The White House has been working diligently on healthcare reform efforts, as promised during President Obama’s campaign. Around the country, healthcare providers and their attorneys (such as myself) are following and/or participating in the developments. Here is a summary of some activity in the past week:

  • Last week (on June 16, 2009), Peter R. Orszag, Director of the Office of Management and Budget,, posted an entry on the OMB Blog June 16th stating that in addition to the White House’s commitment to ensuring healthcare reform is “deficit neutral”, the healthcare system as a whole needs to adopt best practices that achieve higher quality and lower cost throughout the country. I heard Mr. Orszag give a speech last year in which he made the same pitch for higher quality and efficiency as a necessary part of the effort to lower healthcare costs. This has become a theme of the White House’s health care reform efforts.
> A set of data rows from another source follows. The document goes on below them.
-- ==== Sys2Proof/Machine/Step.lean ====
section
/-!
DEFINITION. One step: the command at the front of the queue runs; on an empty queue one microsecond passes (log entry 2).
-/

namespace Sys2Proof.Machine

/-- The state with the queue's rest. -/
def State.withPending (s : State) (l : List Instr) : State := { s with pending := l }

/-- One step of the hub. -/
def step (s : State) : Host.Outcome State Fault Refusal :=
  match s.pending with
  | [] => .next s.idleTick
  | c :: r => exec c (s.withPending r)

/-- `s` with the command that a table word spells at the front of its queue: no row of the table gives bits, so none is spelt. -/
def State.withFetchWord (s : State) (nbits w : Nat) : State :=
  match decodeTableWord nbits w with
  | none => s
  | some c => s.withPending (c :: s.pending)

end Sys2Proof.Machine
end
  • On the same day (June 16), Douglas W. Elmendorf, Director of the Congressional Budget Office (“CBO”), issued letters to the Chairs of the Senate Budget Committee and the House Ways and Means Committee. The upshot of the letters, as I read them, is that fundamental changes in healthcare delivery and financing are believed to be needed for significant reductions in federal healthcare spending to occur. This is consistent with Mr. Orszag’s message (see above). (I wonder if they coordinated their efforts.) Mr. Elmendorf says: “In the absence of significant changes to policy, rising costs for health care will cause federal spending to grow much faster than the economy, putting the federal budget on an unsustainable path.” Citing an interest by some in policy changes combined with “a mechanism or framework to impose ongoing pressure for achieving efficiencies in the delivery of health care”, he concludes that, absent “meaningful reforms”, “the substantial costs of many current proposals to expand federal subsidies for health insurance would be much more likely to worsen the long-run budget outlook than to improve it.”
  • The CBO’s review of pending reform proposals as described above seems to have put reform effort on a path longer than what the White House had hoped for.
  • Yesterday (June 22), President Obama reported that, over the weekend, an “understanding” about upcoming reform was reached that would close Medicare Part D’s “doughnut hole.” The hole is a gap in prescription drug coverage that requires seniors to pay out-of-pocket for costs between $2,700 and $6,100. The President reports: “So as part of the health care reform I expect Congress to enact this year, Medicare beneficiaries whose spending falls within this gap will now receive a discount on prescription drugs of at least 50 percent from the negotiated price their plan pays.” AARP supports this reform effort. The change reportedly will cost drug manufacturers $80 billion over the next ten years.
  • Yesterday, President Obama also signed into law the Family Smoking Prevention and Tobacco Control Act of 2009  that gives the FDA, for the first time, the power to regulate the tobacco industry. 
  • Potential cuts in Medicaid payments to states, as part of healthcare reform, have been a hot topic over the past couple of days. Senator Dianne Feinstein, from California, stated on CNN’s State of the Union that changing the rate would have a huge impact on her state that would “take down her state.” Not surprisingly, then, she questioned her ability to support such a change. The White House responded by pointing out that California has received billions of dollars in Medicaid assistance as a result of this year’s stimulus bill.